Identification of the effective thermal conductivity of a powdered composite using a genetic algorithm

  • Muhammad Zain-ul-abdein , Waqas Saleem , Hassan Ijaz and Aqeel A. Taimoor

Abstract

This work presents a computational method for the identification of the thermal conductivity of a powdered composite. The thermo-physical properties of powdered composites depend not only upon the intrinsic material properties of the filler and the matrix, but also upon several other parameters including the packing density, the particle shape factor and the particle size.
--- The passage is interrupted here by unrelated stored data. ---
-- ==== Sys2Proof/WellFormed.lean ====
section
/-! DEFINITION. Which instructions a configuration recognises. There being no operands, the one check is the gate `EXT`
(30_encoding.md R72, R73; 44_extension.md R150). -/

namespace Sys2Proof

/-- The core set, "recognised in both configurations" (R72). -/
def Instr.isCore : Instr → Bool
  | .incp | .decp | .inc | .dec | .putchar | .getchar | .loopstart | .loopend => true
  | .comment | .newline | .wsTab | .wsCr | .wsSp | .push | .pop | .jump | .syscall => false

/-- `i` belongs to the active set: the core set when `EXT = 0`, both sets when `EXT = 1` (00_scope.md R12). -/
def Instr.wf (ext : Bool) (i : Instr) : Bool :=
  i.isCore || ext

end Sys2Proof
end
In this paper, a genetic algorithm-based model is proposed for the identification of the effective thermal conductivity of a Bakelite–graphite powdered composite. A comparative analysis is also developed between the genetic algorithm and the experimental, theoretical and finite element results. In comparison with the experimental observations, the genetic algorithm model was found to have error values of approximately 5 %, whereas the errors resulting from the theoretical models were up to 12 %.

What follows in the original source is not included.